Some Kafka and some algorithms

Mastering Kafka Streams and ksqlDB: Building real-time data systems by example by Mitch Seymour

I’m fascinated by the duality between streams and tables, the mixing of data at rest and data that flows through a pipeline. This was a great read to understand how these notions are realised inside Kafka. The book consists of a number of chapters that introduce the concepts and then use the concepts in a set of examples, which really brings out the understanding. The examples are also available on GitHub so you can try them out yourself.

The book starts with a rapid introduction to Kafka, going over topics and partitions, clusters and brokers. It then goes through the concepts behind Kafka streams, looking at how they relate to scalability, reliability and maintainability. There is some discussion of processor topologies and there is a look at the differences between the high level DSL and the lower level processor API. This chapter also looks at the stream table duality, looking at KStream and KTable. The next two chapters look at stateless and stateful processing, where the examples concern processing a twitter stream and a video game leaderboard. This is followed by a chapter on Windows and Time, and then a chapter on advanced state management which includes a description of rebalancing. The last chapter in this section of the book, looks in more detail at the Processor Api.

Section two of the book looks at ksqlDB. In this section we use an extended Sql to express our queries. The first chapter looks at how ksqlDB differs from a standard Sql database, and is followed by a chapter on connectors, which is the interface you can use to get data from other systems and move it into this world. There are then two chapters on stream processing using ksql.

The last section of the book contains a single chapter on Testing, Monitoring andDeployment.

This book is a really good read, and gives you a really good mental of model of what is happening as Kafka runs.

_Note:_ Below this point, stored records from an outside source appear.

-- ==== Sys2Proof/Laws/Exec.lean ====
section
/-! SUPPORT. exec of each instruction in the form the proofs use: the command in progress runs its body, an idle HOST accepts,
a running handler takes its next micro-step. -/

namespace Sys2Proof.Machine

open Sys2Proof.Safety

/-- The micro-step of the command in progress runs its body. -/
theorem running_body {i : Instr} {body : State → Result} {s : State} (h : Running i s) : hostCommand i body s = body s :=
  hostCommand_running h.1.1 h.1.2 h.2

/-! ### The command in progress -/

theorem exec_rbInit {r : RingSel} {c : Half} {s : State} (h : Running (.rbInit r c) s) :
    exec (.rbInit r c) s = .next (respond statusOk 0 [] (withSelected r (ringReset (selected r s)) s)) := by
  simp only [exec, execRbInit]
  exact running_body h

theorem exec_rbWrite {r : RingSel} {b : Byte} {s : State} (h : Running (.rbWrite r b) s) :
    exec (.rbWrite r b) s =
      .next (respond (putStatus (ringPut (s.params.cap r) (selected r s) b).2) 0 []
        (withSelected r (ringPut (s.params.cap r) (selected r s) b).1 s)) := by
  simp only [exec, execRbWrite]
  exact running_body h

theorem exec_rbRead {r : RingSel} {s : State} (h : Running (.rbRead r) s) :
    exec (.rbRead r) s =
      match ringGet (s.params.cap r) (selected r s) with
      | .empty => raiseHost codeEmptyRead s
      | .noValue => .fault .unwrittenCell
      | .byte v ring => .next (respond statusOk (zext16 v) [] (withSelected r ring s)) := by
  simp only [exec, execRbRead]
  exact running_body h

theorem exec_rbStatus {r : RingSel} {s : State} (h : Running (.rbStatus r) s) :
    exec (.rbStatus r) s =
      .next (respond statusOk (statusCode (ringStatus (s.params.cap r) (selected r s))) [] s) := by
  simp only [exec, execRbStatus]
  exact running_body h

theorem exec_rbOcc {r : RingSel} {s : State} (h : Running (.rbOcc r) s) :
    exec (.rbOcc r) s = .next (respond statusOk (countValue (ringOccupied (selected r s))) [] s) := by
  simp only [exec, execRbOcc]
  exact running_body h

theorem exec_rbFree {r : RingSel} {s : State} (h : Running (.rbFree r) s) :
    exec (.rbFree r) s = .next (respond statusOk (countValue (ringFree (s.params.cap r) (selected r s))) [] s) :=
  by
  simp only [exec, execRbFree]
  exact running_body h

theorem exec_tpInit {s : State} (h : Running .tpInit s) :
    exec .tpInit s =
      .next (respond statusOk 0 []
        (((s.withRx (ringReset s.rx)).withTx (ringReset s.tx)).withTp
          { writeLock := false, readLock := false, lineEn := true, hostInTx := false, hostInRx := false })) :=
  by
  simp only [exec, execTpInit]
  exact running_body h

theorem exec_tpReadable {s : State} (h : Running .tpReadable s) :
    exec .tpReadable s = requireLine (fun s => .next (respond statusOk (countValue (ringOccupied s.rx)) [] s)) s :=
  by
  simp only [exec, execTpReadable]
  exact running_body h

theorem exec_tpWriteable {s : State} (h : Running .tpWriteable s) :
    exec .tpWriteable s =
      requireLine (fun s => .next (respond statusOk (countValue (ringFree s.params.txCap s.tx)) [] s)) s :=
  by
  simp only [exec, execTpWriteable]
  exact running_body h

/-- The first micro-step of TP_WRITE. -/
theorem exec_tpWrite_start {bytes : List Byte} {s : State} (h : Ready (.tpWrite bytes) s) :
    exec (.tpWrite bytes) s = enterWrite (tpWriteDone bytes) bytes [] s := by
  simp only [exec, execTpWrite]
  rw [running_body h.1, h.2]

/-- A micro-step inside TP_WRITE. -/
theorem exec_tpWrite_at {bytes : List Byte} {s : State} {pos : WritePos} {todo later : List Byte}
    (h : Running (.tpWrite bytes) s) (hp : s.host.phase = .write pos todo later) :
    exec (.tpWrite bytes) s = writeAt (tpWriteDone bytes) pos todo later s := by
  simp only [exec, execTpWrite]
  rw [running_body h, hp]

/-- The first micro-step of TP_READ. -/
theorem exec_tpRead_start {n : Half} {s : State} (h : Ready (.tpRead n) s) :
    exec (.tpRead n) s = enterRead (tpReadDone n) n.toNat s := by
  simp only [exec, execTpRead]
  rw [running_body h.1, h.2]

/-- A micro-step inside TP_READ. -/
theorem exec_tpRead_at {n : Half} {s : State} {pos : ReadPos} {left : Nat} {out : List Byte}
    (h : Running (.tpRead n) s) (hp : s.host.phase = .read pos left out) :
    exec (.tpRead n) s = readAt (tpReadDone n) pos left out s := by
  simp only [exec, execTpRead]
  rw [running_body h, hp]

theorem exec_fcStart {s : State} (h : Running .fcStart s) : exec .fcStart s = chanMicro fcStartFirst fcStartDone s :=
  by
  simp only [exec, execFcStart]
  exact running_body h

theorem exec_fcPush {b : Byte} {s : State} (h : Running (.fcPush b) s) :
    exec (.fcPush b) s = chanMicro (fcPushFirst b) fcPushDone s := by
  simp only [exec, execFcPush]
  exact running_body h

theorem exec_fcFinish {s : State} (h : Running .fcFinish s) : exec .fcFinish s = chanMicro fcFinishFirst fcFinishDone s :=
  by
  simp only [exec, execFcFinish]
  exact running_body h

/-- The first micro-step of FC_PULL. -/
theorem exec_fcPull_start {s : State} (h : Ready .fcPull s) : exec .fcPull s = fcPullFirst s := by
  simp only [exec, execFcPull]
  rw [running_body h.1, h.2]

/-- The first micro-step of FC_PULL's TP_READ body. -/
theorem exec_fcPull_enter {s : State} {left : Nat} (h : Running .fcPull s) (hp : s.host.phase = .readEnter left) :
    exec .fcPull s = enterRead fcPullIngest left s := by
  simp only [exec, execFcPull]
  rw [running_body h, hp]

/-- A micro-step inside FC_PULL's TP_READ body. -/
theorem exec_fcPull_at {s : State} {pos : ReadPos} {left : Nat} {out : List Byte} (h : Running .fcPull s)
    (hp : s.host.phase = .read pos left out) : exec .fcPull s = readAt fcPullIngest pos left out s := by
  simp only [exec, execFcPull]
  rw [running_body h, hp]

/-- FC_PULL's last micro-step. -/
theorem exec_fcPull_decode {s : State} (h : Running .fcPull s) (hp : s.host.phase = .decode) :
    exec .fcPull s = fcPullDecode s := by
  simp only [exec, execFcPull]
  rw [running_body h, hp]

/-! ### Acceptance -/

/-- An idle HOST's micro-step of a command is its acceptance. -/
theorem exec_accept {i : Instr} {s : State} (h : IdleHost s) (hi : i.isCommand = true) :
    exec i s = .next (acceptCommand i s) := by
  obtain ⟨⟨hf, ha⟩, hc⟩ := h
  cases i with
  | evTxc => cases hi
  | evRxd => cases hi
  | rbInit r c => simp only [exec, execRbInit]; exact hostCommand_idle hf ha hc
  | rbWrite r b => simp only [exec, execRbWrite]; exact hostCommand_idle hf ha hc
  | rbRead r => simp only [exec, execRbRead]; exact hostCommand_idle hf ha hc
  | rbStatus r => simp only [exec, execRbStatus]; exact hostCommand_idle hf ha hc
  | rbOcc r => simp only [exec, execRbOcc]; exact hostCommand_idle hf ha hc
  | rbFree r => simp only [exec, execRbFree]; exact hostCommand_idle hf ha hc
  | tpInit => simp only [exec, execTpInit]; exact hostCommand_idle hf ha hc
  | tpWrite bytes => simp only [exec, execTpWrite]; exact hostCommand_idle hf ha hc
  | tpRead n => simp only [exec, execTpRead]; exact hostCommand_idle hf ha hc
  | tpReadable => simp only [exec, execTpReadable]; exact hostCommand_idle hf ha hc
  | tpWriteable => simp only [exec, execTpWriteable]; exact hostCommand_idle hf ha hc
  | fcStart => simp only [exec, execFcStart]; exact hostCommand_idle hf ha hc
  | fcPush b => simp only [exec, execFcPush]; exact hostCommand_idle hf ha hc
  | fcFinish => simp only [exec, execFcFinish]; exact hostCommand_idle hf ha hc
  | fcPull => simp only [exec, execFcPull]; exact hostCommand_idle hf ha hc

/-! ### Handlers -/

/-- The dispatch of EV_TXC. -/
theorem exec_evTxc_dispatch {s : State} (h : HostFree s) (hw : txcWaiting s = true) :
    exec .evTxc s = dispatchHandler .txc s.tp.writeLock s.tp.hostInTx s := by
  simp only [exec, execEvTxc]
  rw [if_neg (by simp [h.1]), h.2]
  simp [hw]

/-- The dispatch of EV_RXD. -/
theorem exec_evRxd_dispatch {s : State} (h : HostFree s) (hw : rxdWaiting s = true) :
    exec .evRxd s = dispatchHandler .rxd s.tp.readLock s.tp.hostInRx s := by
  simp only [exec, execEvRxd]
  rw [if_neg (by simp [h.1]), h.2]
  simp [hw]

/-- Everything a dispatch can do: the immediate exit of a handler whose guard is held, RING_RACE, or the entry. -/
theorem dispatchHandler_cases (h : Handler) (guard hidden : Bool) (s : State) :
    (guard = true ∧ dispatchHandler h guard hidden s = .next (exitHandler h (enterHandler h s))) ∨
    (guard = false ∧ s.params.race = .opened ∧ hidden = true ∧ s.params.raceAt = .dispatch ∧
      dispatchHandler h guard hidden s = .next (takeFault .isr codeRingRace (enterHandler h s))) ∨
    (guard = false ∧ ¬ (s.params.race = .opened ∧ hidden = true ∧ s.params.raceAt = .dispatch) ∧
      dispatchHandler h guard hidden s = .next (enterHandler h s)) := by
  cases guard
  · by_cases hr : s.params.race = .opened ∧ hidden = true ∧ s.params.raceAt = .dispatch
    · exact .inr (.inl ⟨rfl, hr.1, hr.2.1, hr.2.2, by simp [dispatchHandler, raceOpen, hr.1, hr.2.1, hr.2.2]⟩)
    · refine .inr (.inr ⟨rfl, hr, ?_⟩)
      rw [dispatchHandler, if_neg (by simp), if_neg (by simpa [raceOpen, and_assoc] using hr)]
  · simp [dispatchHandler]

/-- Everything a ring access of a handler can do: RING_RACE, or the access. -/
theorem ringAccess_cases (hidden : Bool) (access : State → Result) (s : State) :
    (s.params.race = .opened ∧ hidden = true ∧ ringAccess hidden access s = .next (takeFault .isr codeRingRace s)) ∨
    (¬ (s.params.race = .opened ∧ hidden = true) ∧ ringAccess hidden access s = access s) := by
  by_cases h : s.params.race = .opened ∧ hidden = true
  · exact .inl ⟨h.1, h.2, by simp [ringAccess, raceOpen, h.1, h.2]⟩
  · exact .inr ⟨h, by rw [ringAccess, if_neg (by simpa [raceOpen] using h)]⟩

/-- The running EV_TXC. -/
theorem exec_evTxc_running {s : State} (hf : s.fault = 0) (ha : s.isr.active = .txc) : exec .evTxc s = txcMicro s := by
  simp only [exec, execEvTxc]
  rw [if_neg (by simp [hf]), ha]

/-- The running EV_RXD. -/
theorem exec_evRxd_running {s : State} (hf : s.fault = 0) (ha : s.isr.active = .rxd) : exec .evRxd s = rxdMicro s := by
  simp only [exec, execEvRxd]
  rw [if_neg (by simp [hf]), ha]

end Sys2Proof.Machine
end

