/-- A byte dequeued leaves one less to dequeue. -/
theorem ReaderOk.dequeue {s t : State} {left : Nat} {out : List Byte} {v : Byte} (h : ReaderOk s .get left out)
    (hleft : 0 < left) (hcmd : t.host.cmd = s.host.cmd) (hfc : t.fc = s.fc) (hparams : t.params = s.params)
    (hcount : t.rx.count + 1 = s.rx.count) : ReaderOk t .unlock left (out ++ [v]) := by
  have hrem : remaining .unlock left + (out ++ [v]).length = remaining .get left + out.length := by
    simp only [remaining, List.length_append, List.length_singleton]
    simp only [reduceCtorEq, if_true, if_false]
    omega
  unfold ReaderOk at h ⊢
  rw [hcmd, hfc, hparams, Nat.add_assoc, hrem, ← Nat.add_assoc]
  exact h.imp_right fun ⟨hc, hfill, hcov⟩ => ⟨hc, hfill, by simp only [PullCovered] at hcov ⊢; omega⟩

/-- The position after a byte, or at the start of a body: the next byte, or the final drain. -/
theorem AtWork.inv_nextRead {u : State} {left : Nat} {out : List Byte} (h : AtWork u) (hr : ReaderOk u .mark left out)
    (hg : GuardsClear u) : Inv (setPhase (.read (nextReadPos left u) left out) u) := by
  unfold nextReadPos
  cases hopen : raceOpen u with
  | true =>
    split
    · rename_i h0
      exact (h.withPhase _).inv_read rfl hr.drain ⟨h0, hopen⟩ ((hg.withPhase _).ok rfl rfl)
    · rename_i h0
      exact (h.withPhase _).inv_read rfl hr ⟨Nat.pos_of_ne_zero h0, hopen⟩ ((hg.withPhase _).ok rfl rfl)
  | false =>
    split
    · rename_i h0
      exact (h.withPhase _).inv_read rfl hr.drain h0 ((hg.withPhase _).ok_of_closed hopen rfl rfl)
    · rename_i h0
      exact (h.withPhase _).inv_read rfl hr (Nat.pos_of_ne_zero h0) ((hg.withPhase _).ok_of_closed hopen rfl rfl)

theorem readAt_advances {done : List Byte → State → Result} {s : State} {pos : ReadPos} {left : Nat} {out : List Byte}
    (h : Inv s) (free : HostFree s) (hp : s.host.phase = .read pos left out)
    (hdone : ∀ out u, AtWork u → GuardsClear u → u.host.cmd = s.host.cmd → ReaderOk u .drainUnlock 0 out →
      Advances (done out u)) : Advances (readAt done pos left out s) := by
  have work : AtWork s := h.atWork_inside free (by rw [hp]; simp) (by rw [hp]; simp)
  obtain ⟨hr, hpos⟩ := h.read_position hp
  have guards := h.guards free.1
  have ⟨gw, gr, gt, gx⟩ := guards
  rw [hp] at gw gr gt gx
  have cleared : GuardsClear (clearRxGuard s) := ⟨gw, rfl, gt.trans (Bool.and_false _), rfl⟩
  cases pos with
  | mark =>
    obtain ⟨hleft, hopen⟩ := hpos
    exact advances_next (AtWork.inv_read { work with } rfl hr hleft ⟨gw, gr, gt, ((Bool.and_true _).trans hopen).symm⟩)
  | lock => exact advances_next (AtWork.inv_read { work with } rfl hr hpos ⟨gw, rfl, gt, gx⟩)
  | get =>
    by_cases h0 : s.rx.count = 0
    · simp only [readAt, ringGet_empty h0]
      exact work.toDataOk.raiseHost_advances work.begins (by decide)
    · obtain ⟨v, r, got, hring, hcount⟩ := work.rx.get h0
      simp only [readAt, got]
      exact advances_next (AtWork.inv_read { work with rx := hring } rfl
        (hr.dequeue hpos rfl rfl rfl hcount) hpos ⟨gw, gr, gt, gx⟩)
  | unlock => exact advances_next (AtWork.inv_nextRead (u := clearRxGuard s) { work with } hr cleared)
  | drainMark =>
    obtain ⟨hleft, hopen⟩ := hpos
    exact advances_next (AtWork.inv_read { work with } rfl hr hleft ⟨gw, gr, gt, ((Bool.and_true _).trans hopen).symm⟩)
  | drainLock => exact advances_next (AtWork.inv_read { work with } rfl hr hpos ⟨gw, rfl, gt, gx⟩)
  | drain =>
    simp only [readAt]
    split
    · exact advances_next (AtWork.inv_read { work with } rfl hr hpos ⟨gw, gr, gt, gx⟩)
    · rename_i hgo
      obtain ⟨v, rest, slot⟩ := exists_slot_of_drain hgo
      have hrest := work.rxq_le
      rw [slot, List.length_cons] at hrest
      rw [movePhyToRx_cons .host slot]
      exact advances_next (AtWork.inv_read
        { work with rx := work.rx.put v, rxq_le := Nat.le_of_succ_le hrest, off := fun e => (work.not_off e).elim }
        hp hr hpos ⟨guards.1, guards.2, guards.3, guards.4⟩)
  | drainUnlock =>
    obtain rfl : left = 0 := hpos
    exact hdone out (clearRxGuard s) { work with } cleared rfl hr

/-- The first micro-step of a body is the one at the position it begins with. -/
theorem readAt_nextReadPos (done : List Byte → State → Result) (left : Nat) (out : List Byte) (s : State) :
    readAt done (nextReadPos left s) left out s =
      readAt done (nextReadPos left s) left out (setPhase (.read (nextReadPos left s) left out) s) := by
  unfold nextReadPos
  split <;> split <;> rfl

Algorithms and Data Structures in Action by Marcello La Rocca

The book does a good job in the introduction of explaining why data structures matter. It then has three sections: improving over basic data structures, multidimensional queries, planar graphs and minimal crossing numbers. It’s the choice of data structures that I really enjoyed – they are often extensions of the basic data structures we’ve all come across before, or more modern data structures applicable to large scale computing.

The basic data structures section covers priority heaps (d-way heaps), treaps, bloom filters, disjoint sets, tries and radix tries, and finally studies how to implement an LRUI cache.

The multidimensional queries section looks at nearest neighbours, multidimensional data indexing using K-d tress, approximate nearest neighbours for image retrieval, applications of nearest neighbour, clustering and map reduce and how it can be used to implement clustering.

The third section, on planar graphs, looks at minimum distance paths, graph embeddings, and uses this to study three ways of getting approximate solutions: gradient descent, simulated annealing and genetic algorithms. I thought this third section was really good, using the earlier problem to inspire the need for the approximate search algorithms.

The book contains working code that shows you how to implement the algorithms, which makes the explanations really clear, and all of the algorithms that the author chose are really interesting.

ADAPTIVE OPTIMIZATION FOR SELF: RECONCILING HIGH PERFORMANCE WITH EXPLORATORY PROGRAMMING by Urs Holze

This is a Phd thesis on the implementation of adaptive (JIT) compilation for the SELF language. It’s full of great ideas like polymorphic inline caches and dynamic de-optimization and on-stack replacement, which where all quite novel at the time. The thesis isn’t too long, and contains great explanations and measurements to give you a great idea of the improvements.

Posted in Uncategorized | Leave a comment

And a summer of reading

It was great that the lockdown came to an end over the summer, and it was great to use the time away to read through some of the books that had queued up.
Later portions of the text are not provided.